A 5.000 metros de altitud y rodeadas de un paisaje "extraterrestre", 66 gigantescas antenas captan un tipo de radiación que permite a los astrónomos estudiar el Universo frió ...
El desierto de Atacama es uno de esos extraños lugares de la Tierra que hacen sentir al viajero que está en otro planeta. En Marte, quizás. Pero nos encontramos en el norte de Chile, tierra de volcanes entre los que destaca el cono casi perfecto del Licancabur, que en kunza, la lengua de los indígenas atacameños que habitan esta región, significa montaña del pueblo. Dicen que el ambiente de la laguna que hay en la cima de este volcán de 5.920 metros de altura, con muy poco oxígeno y altísimos niveles de radiación, es parecido a cómo debía ser Marte hace 3,5 millones de años.
Las majestuosas siluetas del Licancabur y de su vecino Láscar, uno de los volcanes más activos de Chile, dominan el paisaje cuando se sube hasta el llano de Chajnantor (lugar de despegue, en kunza), situado a 5.000 metros de altitud sobre el nivel del mar. Por el camino, a 4.000 metros, nos hemos cruzado con una familia de vicuñas, un pequeño y elegante mamífero emparentado con la llama. El zorro andino y el puma también habitan estas tierras, en cuyas laderas florecen grandes extensiones de cactus cardón que muestran cómo incluso los ecosistemas más inhóspitos son el hogar de numerosas especies.
Al final de la carretera, como si de un espejismo se tratara y rodeados de un entorno que recuerda a cómo es Marte en la actualidad, se ven a lo lejos decenas de discos de color blanco. Las grandes dimensiones de este altiplano de la cordillera de los Andes engañan a la vista y hay que acercarse a ellos para darse cuenta de su gran tamaño.

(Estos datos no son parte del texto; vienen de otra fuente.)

-- ==== Sys2Proof/Machine/Debug.lean ====
section
/-! DEFINITION. The Vermilion stop and single steps (R258 to R260, R321 to R323), and the Ivory trigger with its snapshots (R261, R410 to R412). -/

namespace Sys2Proof.Machine

open Sys2Proof

/-! VCTL (R259). -/

/-- VCTL written: STOP, RUN, RTICK and STEP are the four bits from bit 3 up, 8, 4, 2 and 1. -/
def vctlWord (scope : BitVec 2) (score : Fin 8) (act : Nat) : Word := BitVec.ofNat 64 (scope.toNat * 128 + act * 8 + score.val)

/-- SCOPE and SCORE of a write. -/
def Vermilion.fields (v : Vermilion) (w : Word) : Vermilion :=
  { v with scope := BitVec.ofNat 2 (bits w 7 2), score := Fin.ofNat 8 (bits w 0 3) }

/-- SCOPE and SCORE written. -/
def State.writeFields (s : State) (c : ClusterKey) (w : Word) : State :=
  let x := s.clu c
  let v := x.verm.fields w
  if v = x.verm then s else s.setClu c { x with verm := v }

/-- A cluster that a stop freezes goes on (R259, R323). The skid records stand. -/
def Vermilion.run (v : Vermilion) : Vermilion := { v with frz := false, stepst := .none, stepping := none, grace := false }

/-- A shadow strand beside an active bank that has become empty during the stop becomes active once it ends (R379). -/
def State.emptiedCores (s : State) (c : ClusterKey) : State := (List.range 8).foldl (fun s i => s.emptied (c * 8 + i)) s

/-- R259: the stop that freezes the cluster ends, in its whole scope. -/
def State.endStop (s : State) (c : ClusterKey) : State :=
  let v := (s.clu c).verm
  let mine (x : Cluster) : Bool := x.verm.frz && x.verm.origin == v.origin && x.verm.reach == v.reach
  if !v.frz then s
  else
    let cs := (s.clusters.filter fun e => mine e.2).map (·.1)
    let s1 : State := { s with clusters := s.clusters.map fun e => if mine e.2 then (e.1, { e.2 with verm := e.2.verm.run }) else e }
    cs.foldl State.emptiedCores s1

/-- STEPST of the cluster of a step, and the step over. -/
def State.stepOver (s : State) (c : ClusterKey) (st : StepSt) : State :=
  let x := s.clu c
  s.setClu c { x with verm := { x.verm with stepst := st, stepping := none } }

/-- The skid record after a step (R260): the new stop PC, with SKID 0. -/
def State.skidAfter (s : State) (c : ClusterKey) (k : CoreKey) : State :=
  let x := s.clu c
  s.setClu c { x with skid := x.skid.setIfInBounds (s.cid k) (s.skidRecord k 0) }

/-- R260: a step of the core that SCORE names begins. While one is under way none does (DESIGN CHOICE, log 51); a strand that is blocked ends it at once (R323). -/
def State.stepBegins (s : State) (c : ClusterKey) : State :=
  let x := s.clu c
  let k := s.coreAt c x.verm.score.val
  let b := (s.core k).bank (s.core k).ab
  if x.verm.stepping.isSome then s
  else if b.wait.elim false WaitKind.blocks then s.stepOver c .blocked
  else s.setClu c { x with verm := { x.verm with stepst := .none, grace := false, stepping := some (k, b.nIssued, b.ctx.tb.tstat) } }

/-- A write of VCTL (R259, R323): with one of its four actions it writes SCOPE and SCORE and acts; with several, or none, it writes them alone. RTICK and STEP change nothing while the cluster is not frozen, nor STEP while the core's skid record has V = 0. -/
def State.writeVctl (s : State) (c : ClusterKey) (w : Word) : State :=
  let x := s.clu c
  let t := s.writeFields c w
  match bits w 3 4 with
  | 8 => t.vermilionStop c (bits w 7 2) .debugger
  | 4 => t.endStop c
  | 2 => if x.verm.frz then t.resolve [.cluster c] else s
  | 1 => if x.verm.frz && (vget x.skid ⟨0, 0⟩ (bits w 0 3)).w1.getLsbD 2 then t.stepBegins c else s
  | _ => t

/-- R259: STOP written with a SCOPE; no stop with SCOPE = 0. SCORE is written as it stands. -/
def execStop (c : ClusterKey) (scope : BitVec 2) (s : State) : Next :=
  .next (s.writeVctl c (vctlWord scope (s.clu c).verm.score 8))

/-- R259: RUN written, SCOPE and SCORE as they stand. -/
def execRun (c : ClusterKey) (s : State) : Next :=
  .next (s.writeVctl c (vctlWord (s.clu c).verm.scope (s.clu c).verm.score 4))

/-- R259, R312: RTICK written: one resolution of the home of a frozen cluster. -/
def execRtick (c : ClusterKey) (s : State) : Next :=
  .next (s.writeVctl c (vctlWord (s.clu c).verm.scope (s.clu c).verm.score 2))

/-! Single steps (R260, R323). -/

/-- R260: STEP written with a SCORE, SCOPE as it stands. -/
def execStep (c : ClusterKey) (score : Fin 8) (s : State) : Next :=
  .next (s.writeVctl c (vctlWord (s.clu c).verm.scope score 1))

/-- How a step in progress ends: the instruction has issued and all that it left pending is done, or the strand is blocked, also by a FUSE whose fusion has started. -/
def Bank.stepEnd (b : Bank) (n : Nat) (tstat : Word) : Option StepSt :=
  if !b.holds then some .done
  else if b.wait.elim false WaitKind.blocks then some .blocked
  else if b.nIssued ≤ n then none
  else if b.drained && b.trapped.isEmpty && !b.endDue then
    some (if b.ctx.tb.tstat &&& ~~~tstat &&& 3 = 0 then .done else .trapped)
  else none

/-- The steps in progress that have come to an end end (R260). One that ends BLOCKED leaves the skid record as it is, SKID among it, and so does one that ends STALLED (DESIGN CHOICE, log 80: R260 says only that the stop PC is unchanged). -/
def State.endSteps (s : State) : State :=
  s.clusters.foldl (fun s e =>
    match (s.clu e.1).verm.stepping with
    | none => s
    | some (k, n, t) =>
      match ((s.core k).bank (s.core k).ab).stepEnd n t with
      | none => s
      | some .blocked => s.stepOver e.1 .blocked
      | some st => (s.stepOver e.1 st).skidAfter e.1 k) s

/-- R260: a step whose instruction has been held for 65,536 cycles and has not issued ends STALLED. -/
def execStepTimeout (c : ClusterKey) (s : State) : Next :=
  match (s.clu c).verm.stepping with
  | none => .next s
  | some (k, n, _) =>
    let b := (s.core k).bank (s.core k).ab
    if b.nIssued ≤ n ∧ b.held = true ∧ b.wait.elim false WaitKind.blocks = false then .next (s.stepOver c .stalled) else .next s

/-- R258: the external debug pin. -/
def execExternalDebugPin (c : ClusterKey) (scope : BitVec 2) (s : State) : Next := .next (s.vermilionStop c scope.toNat .pin)

/-! The Ivory trigger (R410, R411). -/

/-- R410. -/
def execArm (s : State) : Next := .next (if s.ivory.st = 2 then { s with ivory := { s.ivory with st := 0 } } else s)

/-- R411. -/
def execHost (s : State) : Next := .next (s.ivoryFire 4 0)

/-- R410. -/
def execIvoryPin (s : State) : Next := .next (s.ivoryFire 3 0)

/-! Snapshots (R261, R412). -/

/-- The code of a bank's state (R216). -/
def BankSt.code : BankSt → Nat
  | .empty => 0 | .bound => 1 | .spilling => 2 | .restoring => 3 | .damaged => 4

/-- cstat of a core (R216). FUSED is that of its quad. -/
def State.cstat (s : State) (k : CoreKey) : Nat :=
  let c := s.core k
  let bit (b : Bool) (n : Nat) : Nat := if b then 2 ^ n else 0
  bit c.fen 15 + bit c.hung 14 + bit (s.quad (quadOf (clusterOf k)).1 (quadOf (clusterOf k)).2).fused 13 + c.ab.val * 4096 + bit c.swp 11 + c.b1.st.code * 256 + c.b0.st.code * 32

/-- Nodes of a cluster in a state. -/
def Cluster.countNodes (x : Cluster) (st : NodeSt) : Nat := (x.nodes.filter fun e => e.2.st == st).length

/-- Words of one snapshot record of a cluster (R261). -/
def State.clusterSnap (s : State) (c : ClusterKey) : Vector Word 32 :=
  let x := s.clu c
  let core (r : Nat) : Core := s.core (s.coreAt c r)
  let half (i : Nat) : Nat := (vget x.rings Ring.reset i).head.toNat % 65536 + (vget x.rings Ring.reset i).front.toNat % 65536 * 65536
  Vector.ofFn fun i =>
    let n := i.val
    if n < 2 then BitVec.ofNat 64 (((List.range 4).map fun j => s.cstat (s.coreAt c (4 * n + j)) * 2 ^ (16 * j)).sum)
    else if n < 18 then
      let k := core ((n - 2) / 2)
      if n % 2 = 0 then k.b0.pc else k.b1.pc
    else if n = 18 then
      BitVec.ofNat 64 (((List.range 6).map fun q => x.queued q % 256 * 256 ^ q).sum + (32 - x.freeLocks) % 256 * 256 ^ 6)
    else if n = 19 then
      BitVec.ofNat 64 (x.countNodes .waiting % 256 + x.countNodes .ready % 256 * 256 + x.countNodes .running % 256 * 65536 +
        x.countNodes .stopped % 256 * 16777216)
    else if n < 28 then BitVec.ofNat 64 (half (2 * (n - 20)) + half (2 * (n - 20) + 1) * 2 ^ 32)
    else 0

/-- GDSTAT of a link (R389). SPARE is the number left in the direction that has fewer (log 55). -/
def GdLink.stat (l : GdLink) : Word :=
  BitVec.ofNat 64 (l.nrt.toNat * 2 ^ 32 + min l.spare[0].toNat l.spare[1].toNat * 256 + l.attempts.val * 4 + l.st.val)

/-- The links that the lanes of a held store cross, with the flits of each request and of its acceptance, as the ways are with every link up. -/
def State.storeLinks (s : State) (k : CoreKey) (b : Fin 2) : List Crossing :=
  let up : State := { s with links := s.links.map fun x => { x with st := 0 } }
  ((s.bank k b).store.elim [] StoreHeld.lanes).flatMap fun e => match s.place k e.1.toNat e.2.length with
    | none => []
    | some pl =>
      if pl.isFar then up.farLinks k e.1 e.2.length 0
      else match up.targetChecks (s.view k b) pl e.2.length .write with
        | .ok ps => up.crossings (dieOf k) ps e.1 e.2.length 0
        | .error _ => []

/-- The links that the packets of one-sided operations, and of the accesses of engines and quads, cross on their way to a port of another die, while they stand in its retry store. -/
def State.packetLinks (s : State) : List Crossing :=
  s.fab.retry.flatMap fun q => match s.fab.ops.find? fun o => o.id == q.pkt.opId with
    | some o => s.linksTo (dieOf o.core) (q.port / 9) o.da q.pkt.data.length 0
    | none => []

/-- Flits in the retry store of a link in a direction, ahead in ring order or back (R326, R390): those of the requests that have crossed it and are not answered, and those of the replies to such as have been performed, which crossed the other way (log 55). -/
def State.linkFlits (s : State) (l : Fin 4) (ahead : Bool) : Nat :=
  let asks (x : Crossing) : Crossing := { x with back := 0 }
  let bank (k : CoreKey) (b : Fin 2) : List Crossing :=
    ((s.bank k b).pend.flatMap fun p => if p.far.isSome then p.links.map asks else p.links) ++
      (if (s.links[l]).st = 0 then (s.storeLinks k b).map asks else [])
  (((s.cores.flatMap fun e => bank e.1 0 ++ bank e.1 1) ++ s.packetLinks.map asks).map fun x =>
    if x.link ≠ l.val then 0 else if x.ahead = ahead then x.out else x.back).sum

/-- The record of a link (R412): GDSTAT; the flits of both directions (log 55); the credits, whose number the spec does not give, are free values (log 5). -/
def State.linkSnap (s : State) (l : Fin 4) : State :=
  let flits := BitVec.ofNat 64 (s.linkFlits l true + s.linkFlits l false * 2 ^ 32)
  let d1 := s.draw
  let d2 := d1.2.draw
  let x := s.links[l]
  { d2.2 with links := d2.2.links.set l { x with snap := #v[x.stat, flits, d1.1, d2.1] } }

/-- The record of a die (R412): the V bits of QMAP, and the walks in flight at each station. -/
def Die.snapWords (d : Die) : Vector Word 8 :=
  let v := ((List.range 60).map fun q => if (vget d.qmap 0 q).getLsbD 7 then 2 ^ q else 0).sum
  let w := ((List.range 16).map fun t => d.walksAt t * 2 ^ (7 * t)).sum
  Vector.ofFn fun i => match i.val with
    | 0 => BitVec.ofNat 64 v
    | 1 => BitVec.ofNat 64 w
    | 2 => BitVec.ofNat 64 (w / 2 ^ 64)
    | _ => 0

/-- PTOK (R364). -/
def State.ptok (s : State) : Word :=
  BitVec.ofNat 64 (s.arraysActive % 1024 * 2 ^ 32 + s.disp.inuse % 1024 * 65536 + s.disp.budget.toNat)

/-- IVSTAT (R410). -/
def Ivory.stat (v : Ivory) : Word := BitVec.ofNat 64 (v.iss.toNat * 2 ^ 40 + v.src.val * 16 + v.st.val)

/-- The record of the package (R412). -/
def State.packageSnap (s : State) : Vector Word 20 :=
  Vector.ofFn fun i =>
    match i.val with
    | 0 => s.ptok
    | 1 => if s.disp.tree then 1 else 0
    | 2 => s.jrn.jseq
    | 3 => s.ivory.stat
    | n + 4 =>
      let q := vget s.disp.queues Queue.reset n
      BitVec.ofNat 64 (q.acc.toNat % 2 ^ 32 * 2 ^ 32 + q.rep.toNat % 2 ^ 32)

/-- The clusters of which anything stands in the tables. -/
def State.liveClusters (s : State) : List ClusterKey :=
  ((s.clusters.map (·.1)) ++ (s.cores.map fun e => clusterOf e.1)).eraseDups

/-- The latch at the boundary that begins tick t + 2, where one is due: every block latches its record; MSI-X vector 4. -/
def State.ivoryLatch (s : State) : State :=
  if s.ivory.st = 1 ∧ s.ivory.armedAt.toNat + 2 ≤ s.tick.toNat then
    let pk := s.packageSnap
    let s1 := s.liveClusters.foldl (fun t c => t.setClu c { t.clu c with snap := s.clusterSnap c }) s
    let s2 : State := (List.finRange 4).foldl State.linkSnap s1
    let s3 : State := { s2 with
      dies := s2.dies.map fun d => { d with snap := d.snapWords }
      ivory := { s2.ivory with st := 2, tick := s.ivory.armedAt + 2, snap := pk } }
    s3.raiseMsix 4
  else s

/-- R411. Each tick's boundary makes the latch that is due at it. -/
def execIvoryLatch (s : State) : Next := .next s.ivoryLatch

end Sys2Proof.Machine
end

Son las antenas de ALMA (Atacama Large Millimeter/submillimeter Array), el mayor radiotelescopio del mundo. Día y noche, sus 66 antenas de alta precisión, de entre siete y 12 metros de diámetro, apuntan al inmaculado cielo austral para captar las llamadas ondas milimétricas y submilimétricas, un tipo de radiación invisible al ojo humano que permite a los astrónomos estudiar el llamado Universo frío y viajar en el tiempo para observar los vestigios de la radiación del Big Bang. De las primeras galaxias y estrellas que se formaron, de los primeros rastros de vida. Observar, en definitiva, cómo comenzó todo.